Expressions and Equations
Graph of an Inequality
A graph that shows all of the solutions of an inequality on a number line.
Expression
A mathematical phrase containing numbers, operations, and/or variables. Examples: 12+6,18+3×4, 8+x, 6×a-b
Algebraic (Expression)
A mathematical phrase that includes one or more variables.
Inequality
A mathematical sentence that compares expressions. It contains the symbols <,>,≤,or ≥. Examples: x-4<-14, x+5≥-67
Equation
A mathematical sentence that uses an equal sign, =, to show that two expressions are equal. 4x=16, a+7=21
Coefficient
A number which multiplies a variable. 3 is the coefficient in 3x.
Variable
A symbol, usually a letter, that represents a quantity or number. x is a variable in 2x+1.
Constant
A term that has a number but no variable. In the expression 2x+8, the term 8 is a constant term.
Variable Term
A term that has a variable. In the expression 2x+8, the term 2x is a variable term.
Solution (of an equation)
A value that makes an equation true. 6 is the solution of the equation x-4=2.

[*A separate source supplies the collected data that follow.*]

/-- A fault in any executing thread performs the instruction for none (R139): at U, every thread whose check fails takes its trap at
the instruction, with the address and the cause the check found, and nothing else happens but that the walks of the accesses whose
translation was good have set A and D and filled the TLBs (R301, R303).
The order of the checks (R138): canonical address, alignment, place, translation; a misaligned address in a page that does not
exist is an alignment trap, and a non-canonical one an access fault whatever its alignment. -/
def Obligations.MemoryChecks : Prop :=
  (∀ (s : State) (bd : Bundle) (h : Hdr) (d a b : Fin 32) (e : Exts) (cond : Fin 4) (pd : Fin 8), s.IssuesAt bd false →
    ∀ p ∈ memForms s h d a b e cond pd,
      (p.1.load = true → ∀ x ∈ s.executing h, (x.pending.filter State.isLoad).length < 4) →
      s.walkHolders ((s.performs h p.1).map fun x => (x, (p.1.req x).probe.ea)) = [] →
      (∀ x ∈ s.performs h p.1, (s.usedBy p.1 x).all (fun e => !s.xWaits e) = true) →
      (∃ x ∈ s.performs h p.1, ∃ c, s.checked p.1 x = .fault c) →
      ∃ t traps, exec p.1.instr s = .next t ∧ (s.applyXEffs ((s.performs h p.1).filterMap (s.usedBy p.1))).TookTraps t bd traps none
        ∧ (∀ q ∈ traps, ∃ x ∈ s.performs h p.1, s.checked p.1 x = .fault q.cause ∧ q.thread = x.id ∧ q.epc = x.pc
            ∧ q.eaddr = (p.1.req x).probe.ea)
        ∧ ∀ x ∈ s.performs h p.1, ∀ c, s.checked p.1 x = .fault c → ∃ q ∈ traps, q.thread = x.id ∧ q.cause = c)
  ∧ (∀ (s : State) (x : Thread) (p : Probe) (pick : Bool), 0 < p.size →
    (canonical p.ea = false → s.check x p pick = .fault .access)
    ∧ (canonical p.ea = true → p.ea.toNat % p.size ≠ 0 → s.check x p pick = .fault .alignment)
    ∧ (canonical p.ea = true → p.ea.toNat % p.size = 0 → inAperture p.ea = true → p.place = .device → s.check x p pick = .fault .access)
    ∧ (canonical p.ea = true → p.ea.toNat % p.size = 0 → inAperture p.ea = false → p.place = .aperture →
        s.check x p pick = .fault .access)
    ∧ (∀ loc eff, s.check x p pick = .ok loc eff → canonical p.ea = true ∧ p.ea.toNat % p.size = 0
        ∧ (match loc with
           | .sp c off => inAperture p.ea = true ∧ ∃ m ∈ s.teams ++ [Team.reset], m.core = c ∧ m.rowLo * 1024 ≤ off
               ∧ off + p.size ≤ (m.rowLo + m.kernel.srows) * 1024
           | .dev pa => inAperture p.ea = false ∧ (State.watched (s.ctxOf x) pa p.size p.want = true → x.passWatch = some x.pc))))

/-- `ldnr` (R146): a fault of a check other than a watchpoint writes 0 and false and does not trap; the others load.
`pref` and `pgreq` (R147, R148): neither ever traps; `pref` writes no register, and M changes but for A and D bits only where a Publish
that it asks for drains; `pgreq` gives 0 for an address that is not canonical or lies in the aperture, and otherwise 0 where the page may
be read, or nothing yet and a page-request entry whose ticket is to be written to gD. -/
def Obligations.NonResident : Prop :=
  (∀ (s : State) (h : Hdr) (d a b : Fin 32) (e : Exts), s.IdsDistinct →
    let pr : Fin 8 := ⟨4 + b.val / 8 % 4, by omega⟩
    let probe := fun (x : Thread) => (⟨effAddr (x.view.gval a) e, sizeBytes (b.val % 8), .read, .any, true⟩ : Probe)
    (∀ x ∈ s.executing h, (x.pending.filter State.isLoad).length < 4) →
    s.walkHolders ((s.executing h).map fun x => (x, (probe x).ea)) = [] →
    (∀ x ∈ s.executing h, s.check x (probe x) (s.stalePick x.id.lane) ≠ .fault .watchpoint
      ∧ (s.check x (probe x) (s.stalePick x.id.lane)).waits s = false) →
    ∃ t, exec (.ldnr h d a b e) s = .next t ∧ t.bundles = s.bundles ∧ t.teams = s.teams ∧ s.StoresKept t
      ∧ s.MemBut t (s.executing h) (fun x => s.check x (probe x) (s.stalePick x.id.lane))
      ∧ ∀ (k : Nat) (x y : Thread), s.threads[k]? = some x → t.threads[k]? = some y →
        let old := y.pending.take x.pending.length
        old.map Access.unwoken = x.pending.map Access.unwoken
        ∧ (s.inFocus x = false → y = { x with pending := old })
        ∧ (s.inFocus x = true → y.pc = x.pc + BitVec.ofNat 64 (4 * extsWords e))
        ∧ (s.inFocus x = true → x.guard h = false → y = { x with pc := y.pc, pending := old })
        ∧ (s.inFocus x = true → x.guard h = true →
            (∀ c, s.check x (probe x) (s.stalePick x.id.lane) = .fault c →
              ({ x with pending := old } : Thread).Writes 0 [(.g d, 0), (.p pr, 0)] y)
            ∧ ∀ loc eff, s.check x (probe x) (s.stalePick x.id.lane) = .ok loc eff →
              y = { x with pc := y.pc, passWatch := y.passWatch
                           pending := old ++ [{ iid := s.nextId, iaddr := x.pc, va := (probe x).ea
                                                kind := .ld ⟨false, d, b.val % 8, some pr⟩, loc := loc, size := sizeBytes (b.val % 8)
                                                data := 0, serial := x.rserial, hint := .normal, begun := false, replay := false }] }))
  ∧ (∀ (s : State) (h : Hdr) (d a b : Fin 32) (e : Exts),
    s.walkHolders ((s.executing h).map fun x => (x, effAddr (x.view.gval a) e)) = [] →
    (∃ t, exec (.pref h a b e) s = .next t ∧ t.reports = s.reports ∧ t.bundles = s.bundles ∧ t.threads.length = s.threads.length
      ∧ (∀ (k : Nat) (x y : Thread), s.threads[k]? = some x → t.threads[k]? = some y →
          y = { x with pc := if s.inFocus x then x.pc + BitVec.ofNat 64 (4 * extsWords e) else x.pc, pending := y.pending }
          ∧ y.pending.map Access.unwoken = x.pending.map Access.unwoken)
      ∧ ∀ adr, ¬s.Buffered adr → Memory.read t.mem adr ||| 0xC0 = Memory.read s.mem adr ||| 0xC0)
    ∧ (∃ t, exec (.pgreq h d a e) s = .next t ∧ t.bundles = s.bundles ∧ t.threads.length = s.threads.length
      ∧ (∃ rs, t.reports = s.reports ++ rs ∧ ∀ r ∈ rs, r.kind = 1 ∧ r.cause = .pageRequest ∧ ∃ x ∈ s.executing h,
          r.waiter = .reg x.id d ∧ r.eaddr = effAddr (x.view.gval a) e ∧ canonical r.eaddr = true ∧ inAperture r.eaddr = false)
      ∧ (∀ (k : Nat) (x y : Thread), s.threads[k]? = some x → t.threads[k]? = some y →
          y.pending.map Access.unwoken = x.pending.map Access.unwoken
          ∧ (s.inFocus x = false → y = { x with pending := y.pending })
          ∧ (s.inFocus x = true → y.pc = x.pc + BitVec.ofNat 64 (4 * extsWords e))
          ∧ (s.inFocus x = true → x.guard h = false → y = { x with pc := y.pc, pending := y.pending })
          ∧ (s.IdsDistinct → s.inFocus x = true → x.guard h = true →
              let ea := effAddr (x.view.gval a) e
              let zero := ({ x with pending := y.pending } : Thread).Writes 0 [(.g d, 0)] y
              let asked := y = { x with pc := y.pc, pending := y.pending }
                ∧ ∃ r ∈ t.reports, r.kind = 1 ∧ r.waiter = .reg x.id d ∧ r.eaddr = ea
              (zero ∨ asked) ∧ (canonical ea = false ∨ inAperture ea = true → zero)
              ∧ (s.executing h = [x] → canonical ea = true → inAperture ea = false →
                  match s.xlate .access x.id.core (some x.id.lane) (s.ctxOf x) (s.hlevel x) ea .read (s.stalePick x.id.lane) with
                  | .ok _ _ => zero
                  | .fault _ => asked)))
      ∧ ∀ adr, Memory.read t.mem adr ||| 0xC0 = Memory.read s.mem adr ||| 0xC0)
    ∧ ((∀ x ∈ s.executing h, canonical (effAddr (x.view.gval a) e) = false ∨ inAperture (effAddr (x.view.gval a) e) = true) →
        s.IdsDistinct → ∃ t, exec (.pgreq h d a e) s = .next t ∧ ({ s with fresh := s.fresh + 128 } : State).Lanes t (extsWords e) h fun x y => x.Writes 0 [(.g d, 0)] y))

/-- `fence` and `pfence` at issue (R155, R156): at THREAD scope a fence has no effect; any other puts one access on each executing
thread's list, and the bundle goes on.
Fence (t, f) (R248, R250, R261): an acquire changes no buffer; a release places a marker after the entries of its core's buffer, whose
lines a narrow one holds; a full fence places its marker and waits until no entry stands before it; a `pfence` performs once the
checkpoint of its region is durable, and for the module form none of its stores is left in the buffer. Where the tables of R298 have room for the
lines, memory does not change, and it changes nowhere but in what a buffer holds. -/
def Obligations.Fences : Prop :=
  ((∀ (h : Hdr) (b : Fin 32), b.val / 4 % 8 = 0 → RunsLanes (.fence h b) 1 h fun _ x y => y = { x with pc := y.pc })
  ∧ ∀ (s : State) (h : Hdr) (b : Fin 32), ∀ p ∈ [(Instr.pfenceCore h, AccKind.pfence false), (.pfenceModule h, .pfence true)]
        ++ (if b.val / 4 % 8 = 0 then [] else [(Instr.fence h b, .fence ⟨b.val % 4, by omega⟩ (scope3 (b.val / 4)))]),
      ∃ t, exec p.1 s = .next t ∧ t.nextId = s.nextId + 1 ∧ ({ s with nextId := s.nextId + 1 } : State).Lanes t 1 h fun x y =>
        ∃ a : Access, y = { x with pc := y.pc, pending := x.pending ++ [a] } ∧ a.iid = s.nextId ∧ a.kind = p.2 ∧ a.size = 0
          ∧ a.serial = x.rserial ∧ a.iaddr = x.pc)
  ∧ (∀ (s : State) (id : ThreadId) (x : Thread) (k : Nat) (a : Access), s.thread? id = some x → eligible x k = some a →
    (∀ kind sc, a.kind = .fence kind sc →
      let tb := (s.core id.core).tb
      let room := (placeMarker s id.core sc.narrow).tagOver = none
      let marked := fun (t : State) => (t.core id.core).tb = tb ++ [.marker s.nextId] ∧ (sc.narrow = true → s.HoldsBuffer t id.core)
      (kind = 0 → ∃ t, exec (.fencePerform id k) s = .next t ∧ t = { s with threads := t.threads } ∧ s.At t id (Thread.Performed k [] none))
      ∧ (kind = 1 ∨ kind = 2 → ∃ t, exec (.fencePerform id k) s = .next t
          ∧ (∃ y, t.thread? id = some y ∧ y.regs = x.regs ∧ ∀ q ∈ y.pending, q.iid ≠ k)
          ∧ (∀ adr, ¬s.Buffered adr → Memory.read t.mem adr = Memory.read s.mem adr)
          ∧ (room → t.mem = s.mem ∧ s.At t id (Thread.Performed k [] none) ∧ (tb ≠ [] → marked t)))
      ∧ (kind = 3 → (if a.data = 0 then tb = [] else markerGone s id.core (a.data - 1) = true) →
          ∃ t, exec (.fencePerform id k) s = .next t ∧ t = { s with threads := t.threads } ∧ s.At t id (Thread.Performed k [] none))
      ∧ (kind = 3 → a.data ≠ 0 → markerGone s id.core (a.data - 1) = false → exec (.fencePerform id k) s = .next s)
      ∧ (kind = 3 → a.data = 0 → tb ≠ [] → room → ∃ t, exec (.fencePerform id k) s = .next t ∧ t.mem = s.mem ∧ marked t
          ∧ s.At t id fun y z => z = { y with pending := y.pending.map fun q => if q.iid = k then { q with data := s.nextId + 1 } else q }))
    ∧ (∀ m, a.kind = .pfence m → x.gateOpen a.serial = true →
        (m = true → ∀ e sec msk dat con, TbItem.entry e sec msk dat con ∈ (s.core id.core).tb → ∀ w ∈ con, w.1 ≠ id) →
        ∃ t, exec (.fencePerform id k) s = .next t ∧ s.At t id (Thread.Performed k [] none) ∧ t = { s with threads := t.threads }))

Simplest Form (of an algebraic expression)
An algebraic expression is in simplest form if it has no like terms and no parentheses. 6-9a,3t+5
Numerical Expression
An expression that contains only numbers and operations (no variables). Examples: 12+6,18+3×4
Equivalent Equations
Equations that have the same solution(s). 2x-8=0 and 2x=8
Equivalent Expressions
Expressions with the same value.
Division Property of Inequality
If you divide each side of an inequality by the same positive number, the inequality remains true. If you divide each side of an inequality by the same negative number, the inequality symbol must be reversed for the inequality to remain true.
Multiplication Property of Inequality
If you multiply each side of an inequality by the same positive number, the inequality remains true. If you multiply each side of an inequality by the same negative number, the direction of the inequality symbol must be reversed for the inequality to remain true.
Subtraction Property of Inequality
If you subtract the same number from each side of an inequality, the inequality remains true.
Inverse Operations
Operations that "undo" each other, such as addition and subtraction or multiplication and division.
Evaluate
Substitute a number for each variable in an algebraic expression. Then use the order of operations to find the value of the numerical expression.
Like Terms
Terms of an algebraic expression that have the same variables raised to the same exponents. Examples: 4 and 8, 2x and 7x.
Order of Operations
The order in which to perform operations when evaluating expressions with more than one operation. For example, to evaluate 5+2×3 you perform the multiplication before the addition.
Terms
The parts of an expression that are added together. The terms 4x+7 are 4x and 7.
Addition Property of Inequality
The sum of an integer and its additive inverse is zero. 8+(-8)=0.
Distributive Property
To multiply a sum or difference by a number, multiply each number in the sum or difference by the number outside the parentheses.
Simplify (an expression)
To remove brackets, unnecessary terms, and numbers.